*** Opening of Input for this task ***

/-- The work of a line handed over, with the tile data that has arrived since (R136). -/
def Dev.tileData (d : Dev) (x : LineDue) : LineWork :=
  match (d.sliceAt x.slice).after.reverse.find? (fun lw => lw.line == x.work.line) with
  | some lw => { x.work with got := lw.got }
  | none => x.work

/-! ### Tile pixels (R114 to R117, R121 to R126) -/

/-- The premultiplied pixel of plane `pn` at `x` with its HIPRI bit; `none` when data it needs has not arrived. -/
def W.tilePixel (w : W) (lw : LineWork) (pn x : Nat) : Option Px :=
  let p := Plane.of lw.regs lw.out pn
  let ix := w.d.pubIndex lw.epoch
  match p.u x, p.v lw.line with
  | some u, some v =>
    match lw.entry p ix.mapPm (v / p.t * p.mw + u / p.t) with
    | none => none
    | some ent =>
      match w.d.tileRow p ent (v % p.t) with
      | none => some { hi := bits ent 26 1 == 1 }
      | some row =>
        let c := if bits ent 24 1 = 1 then p.t - 1 - u % p.t else u % p.t
        let (a0, n) := pixelSpan p.format row c
        if (List.range n).all (fun i => (lw.byte (a0 + i)).isSome) then
          let raw := rawPixel (fun a => (lw.byte a).getD 0) p.format row c
          let keyed := keyMatch lw.keys p.format p.key raw
          let hi := bits ent 26 1 == 1
          if p.format < 2 then
            let (bank, i) := tileBank p.format p.palBase (bits ent 20 4) raw
            let col := w.palette ix.palPm bank i
            some { premul col (effAlpha p.blend p.alpha col.a keyed) with hi := hi }
          else
            let col := pxPacked p.format raw
            some { premul col (effAlpha p.blend p.alpha col.a keyed) with hi := hi }
        else none
  | _, _ => some {}

/-- The span `k` of a plane as it stands: its pixels, or `none` when it is late (R136). -/
def W.tileSpan (w : W) (lw : LineWork) (pn k width : Nat) : Option (List Px) :=
  ((List.range 16).filter (fun i => decide (16 * k + i < width))).mapM (fun i => w.tilePixel lw pn (16 * k + i))

/-! ### Invalidation (R139) and direct writes of pages (R132) -/

/-- A write of 1 to TP_INV_CMD.GO. -/
def cacheInvalidate (d : Dev) : Dev :=
  let len := (d.rg Reg.TP_INV_LEN).toNat
  if d.bt Reg.TP_INV_CMD 1 ∨ len = 0 then d
  else
    let a := (d.rg Reg.TP_INV_BASE).toNat * 64 / 128
    let b := ceilDiv (((d.rg Reg.TP_INV_BASE).toNat + len) * 64) 128
    (d.onTile (fun t => { t with
      inv := some (a, b), invAt := d.cclks + ceilDiv (b - a) 4, invTo := a })).sb Reg.TP_INV_CMD 1

/-- The scan and the refetch of the locked lines end (R139). -/
def invalidateDone (w : W) : W :=
  match w.d.tile.inv with
  | none => w
  | some (a, b) =>
    let w := w.dev Dev.invScan
    let lk := w.d.tile.locked.map (fun (p : Nat × List Byte) =>
      if a ≤ p.1 ∧ p.1 < b then (p.1, w.lpRead (p.1 * 128) 128) else p)
    w.dev (fun d => (d.onTile (fun t => { t with inv := none, locked := lk })).cb Reg.TP_INV_CMD 1)

/-- TP_PMAP_RD for the selection in TP_PMAP_SEL (R127, Table 4-6). -/
def Dev.pmapRead (d : Dev) : Word :=
  let sel := (d.rg Reg.TP_PMAP_SEL).toNat
  let page := bits sel 0 15
  let sp := if bits sel 15 1 = 1 then d.tile.pal else d.tile.map
  let limit := if bits sel 15 1 = 1 then d.fd Reg.TP_PAL_SPACE 0 13 else d.fd Reg.TP_MAP_SPACE 0 15
  let pm := if bits sel 16 1 = 1 then sp.prev else sp.cur
  if page < limit then packFields [(0, Tab.get id pm page), (31, 1)] else 0

end Sys2Proof.Machine
end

*** Close of Input for this task ***

Brief: Where a line of the records has the string "locked", return that line.

Answer to the exercise:
/-- The scan and the refetch of the locked lines end (R139). -/
    let lk := w.d.tile.locked.map (fun (p : Nat × List Byte) =>
    w.dev (fun d => (d.onTile (fun t => { t with inv := none, locked := lk })).cb Reg.TP_INV_CMD 1)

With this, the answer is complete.